> _Data for the task_
-- ==== Sys2Proof/Tests/Slice0.lean ====
section
/-! SUPPORT. Tests, as named theorems. First, for every statement with hypotheses, and for each of its clauses, a concrete state that meets them;
then words of the spec and what they decode to, ill-formed instructions that well-formedness refuses, and single steps with results worked out from the spec. -/

namespace Sys2Proof.Tests

open Sys2Proof Sys2Proof.Machine

/-! ### Small states -/

/-- An unguarded word, and one under p1. -/
def tC : Ctl := ⟨false, false, 0, false, 0⟩
def tG : Ctl := ⟨false, false, 0, false, 1⟩

/-- A clause of one word at 0x48. -/
def tK : Clause := ⟨0x40, 0x48, 0, 0⟩

/-- What issues: lane 0 of group 0 of context 0 at the word. -/
def tU : Iss := ⟨0, 0, 0, 0x48, tK, [0]⟩

/-- A lane at the word, with registers. -/
def tL (regs : Table Word := []) : Thread := { regs := regs, pc := 0x48 }

/-- A group of which only lane 0 lives, port A at the word. -/
def tGroup (th : Thread) : Group :=
  { threads := (0, th) :: (List.range 15).map (fun l => (l + 1, ({ st := .exited } : Thread))), ents := [(0x48, ⟨0, false, some tK⟩)],
    portA := some ⟨0x48, tK⟩ }

/-- Its team, resident on core 0, with every barrier and a handler. -/
def tTeam (th : Thread) : Team :=
  { inst := 1, template := 0, arg := 0, part := 0, prio := 0, stream := 0, driver := false, mirror := false,
    tmpl := { width := 16, groups := 1, regs := 512, nbc := 48, bbc := 32, scratch := 65536, lmem := 64, handler := 0x80 },
    place := some (0, 0), groups := [(0, tGroup th)] }

/-- Memory: a header at 0x80, and tables that map the first GiB of partition 0 to a page, whose leaf holds `hi` above its flags. -/
def tMem (hi : Mem := []) : Mem := [(0x87, 0xC0), (0x1000, 0x21), (0x1001, 0x20), (0x2000, 0x21), (0x2001, 0x30), (0x3000, 0x7F)] ++ hi

/-- The translation of that leaf: FMT and the space address of its page. -/
def tTr (fmt : Nat := 0) (pa : Nat := 0) : PageTr := ⟨0, 2 ^ 30, pa, fmt, 0, true, true, true, 0x3000⟩

/-- A package that holds the team and that translation; packages 0 and 1 are members, of cells 0 and 1. -/
def tPkg (tm : Team) (tr : PageTr := tTr) : Package :=
  { ptrootWalk := [(0, 0x1000)], dies := [(0, { tlb := [⟨0, tr⟩] })], teams := [(0, tm)], cellTab := [(0, 0x80), (1, 0x81)] }

/-- The machine with that package alone. -/
def tS (tm : Team) (k : Package := tPkg tm) (m : Mem := tMem) : State := { pkgs := [(0, k)], mem := m }
/-- The machine with one lane. -/
def tOne (th : Thread) : State := tS (tTeam th)

/-! ### Words at the lanes that issue -/

/-- `IntegerResults`, `BitResults`, `NopAndYield`, `FloatResults`, `WordValues`, the first two clauses of `SystemRegisters`. -/
theorem test_issues : Issues tU (tOne tL) ∧ NoRegion tU (tOne tL) := ⟨⟨by decide, by decide⟩, by unfold NoRegion; decide⟩

/-- `PredicateResults`: the flagged register is not a source. -/
theorem test_pred_sources : ∀ l ∈ tU.active tC (tOne { tL with dfb := [(5, true)] }),
    (tU.thread (tOne { tL with dfb := [(5, true)] }) l).flags (srcs2 .i32 4 (.reg 6)) = false := by decide

/-- `DeferredResults`: fifteen results are outstanding. -/
theorem test_deferred_room : Issues tU (tOne { tL with defCount := 15 }) ∧
    ∀ l ∈ tU.active tC (tOne { tL with defCount := 15 }), (tU.thread (tOne { tL with defCount := 15 }) l).defCount < 16 :=
  ⟨⟨by decide, by decide⟩, by decide⟩

/-- `SpecialValues`, `RandomWords`. -/
theorem test_team_there : tU.team (tOne tL) = some (tTeam tL) := by decide

/-- A mirrored group: lanes 0 and 8 are a pair. -/
def tPair (a b : Thread) : State :=
  let none (i : Nat) : Table Thread := (List.range 7).map (fun l => (l + i, { st := .exited }))
  tS { tTeam a with mirror := true, groups := [(0, { tGroup a with threads := (0, a) :: none 1 ++ (8, b) :: none 9 })] }

/-- Its word at both lanes. -/
def tU2 : Iss := { tU with lanes := [0, 8] }

/-- `ShuffleAndVote`, `ReduceAndScan`: a pair of lanes agrees on what they read. -/
theorem test_pair_agrees : Issues tU2 (tPair (tL [(4, 7)]) (tL [(4, 7)])) ∧
    ∀ l ∈ (tU2.active tC (tPair (tL [(4, 7)]) (tL [(4, 7)]))),
      tU2.pairAgrees tC l (fun t => (t.val true 4, t.src32 (.imm 1))) (tPair (tL [(4, 7)]) (tL [(4, 7)])) = true :=
  ⟨⟨by decide, by decide⟩, by decide⟩

/-- `ShuffleAndVote`: a ballot of 64 lanes writes a pair. -/
theorem test_ballot_pair : tU.vis (tS { tTeam tL with tmpl := { (tTeam tL).tmpl with width := 64 } }) = 64 ∧ regCheck 512 [.pair 8] = none := by
  decide

/-! ### Transfers -/

/-- A team that has fetched nothing. -/
theorem tKept {u : Iss} {s : State} (t : Team) (h : u.team s = some t) (hi : t.icache = []) (va : Nat) (w : DWord) :
    ∀ tm, u.team s = some tm → tget [] tm.icache va = [] ∨ tget [] tm.icache va = [w] := by
  intro tm h'
  rw [h] at h'
  obtain rfl := Option.some.inj h'
  exact Or.inl (by rw [hi]; rfl)

/-- The handler's header, as held code. -/
theorem test_code : Code tU (tOne tL) 0x80 0xC000000000000000 :=
  ⟨⟨tTr, ⟨by decide, by decide, by decide, by decide⟩, ⟨by decide, by decide⟩, by decide⟩, tKept (tTeam tL) (by decide) rfl _ _⟩

/-- One lane issues outside every region. -/
theorem test_alone : Alone tU tC 0 (tOne tL) := ⟨⟨⟨by decide, by decide⟩, by decide, by decide⟩, by decide⟩

/-- `Transfers`: BRA and CALL to the header eight words on; BRX and RET through a pair; CHKD of a flagged register, and of another. -/
theorem test_target : Claims.Target tU (tOne tL) (tU.label 8) 0xC000000000000000 := ⟨by decide, by decide, test_code, by decide⟩
theorem test_target_pair : (tU.thread (tOne (tL [(4, 0x80)])) 0).flags [.pair 4] = false ∧ (tU.thread (tOne (tL [(4, 0x80)])) 0).pair 4 = tU.label 8 ∧
    tU.pairAgrees tC 0 (fun t => t.pair 4) (tOne (tL [(4, 0x80)])) = true := by decide
theorem test_chkd_cases : (tU.thread (tOne { tL with dfb := [(5, true)] }) 0).flagN 4 2 = true ∧ (tU.thread (tOne tL) 0).flagN 4 2 = false := by decide

/-! ### Class 3 -/

/-- A lane that holds an address in g4:g5 and 7 in g6. -/
def tA (ea : Word) : Thread := tL [(4, ea), (6, 7)]

/-- What a memory word finds: fifteen results are out. -/
theorem test_ready3 (ea : Word) (h : ea = 0x7C ∨ ea = 65532 ∨ ea = 0x78) :
    Claims.Ready3 tU tC 0 (tOne { tA ea with defCount := 15 }) (tTeam { tA ea with defCount := 15 }) [.pair 4, .one 6] := by
  rcases h with rfl | rfl | rfl <;>
    exact ⟨⟨⟨⟨by decide, by decide⟩, by decide, by decide⟩, by decide⟩, by decide, by decide, by decide, by decide, by decide⟩

/-- `LoadResults`, `StoreEffects`, `AtomicsAndReductions` in .s: the last word of the scratchpad, which holds .s alone in a team that is no pair. -/
theorem test_last_word_s : ((tA 65532).pair 4).toNat % Size.b32.bytes = 0 ∧
    ((tA 65532).pair 4).toNat + Size.b32.bytes ≤ (tTeam (tA 65532)).spaceSize .s := by decide

/-- The last word of a line, through the leaf. -/
theorem test_on_line (acc : Access) : OnLine tU (tOne (tA 0x7C)) (tTeam (tA 0x7C)) ((tA 0x7C).pair 4) 4 acc 0x7C := by
  cases acc <;> exact ⟨by decide, by decide, by decide, tTr, ⟨by decide, by decide, by decide, by decide⟩, by decide, by decide⟩
theorem test_quiet : Quiet (tOne (tA 0x7C)) 0 := ⟨by decide, by decide⟩
theorem test_ready (own : Bool) : Ready tU (tOne (tA 0x7C)) own 0x7C := ⟨fun _ => test_quiet, fun h => absurd (by decide) h⟩
theorem test_fresh : Fresh tU (tOne (tA 0x7C)) 0x7C 4 := by intro cells h; cases h
theorem test_no_watchers : (tOne (tA 0x7C)).watchers (lineOf 0x7C) = [] := by decide

/-- The machine whose leaf maps to package 1, and which holds line 0 of it, exclusively. -/
def tFar (th : Thread) : State :=
  tS (tTeam th) { tPkg (tTeam th) (tTr 0 (2 ^ 44)) with copies := [(2 ^ 37, ⟨true, false, List.replicate 128 0⟩)] } (tMem [(0x3005, 0x10)])

/-- The same of a line of another package: a held copy serves loads and atomics; a store to it goes out, as the last that the count admits. -/
theorem test_on_line_far (acc : Access) : OnLine tU (tFar (tA 0x7C)) (tTeam (tA 0x7C)) ((tA 0x7C).pair 4) 4 acc (2 ^ 44 + 0x7C) := by
  cases acc <;> exact ⟨by decide, by decide, by decide, tTr 0 (2 ^ 44), ⟨by decide, by decide, by decide, by decide⟩, by decide, by decide⟩
theorem test_ready_far (own : Bool) : Ready tU (tFar (tA 0x7C)) own (2 ^ 44 + 0x7C) :=
  ⟨fun h => absurd h (by decide), fun _ => ⟨by decide, by decide, ⟨true, false, List.replicate 128 0⟩, by decide, fun _ => rfl⟩⟩
theorem test_store_far : homeOf (2 ^ 44 + 0x7C) ≠ 0 ∧ ((tFar (tA 0x7C)).pkg 0).dead (homeOf (2 ^ 44 + 0x7C)) = false ∧
    (({ tGroup (tA 0x7C) with rwCount := 4094 } : Group).rwCount < 4095) := by decide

> _Directions_
Only a number is expected: how many lines of the data include the string "flags".

> _Result_
3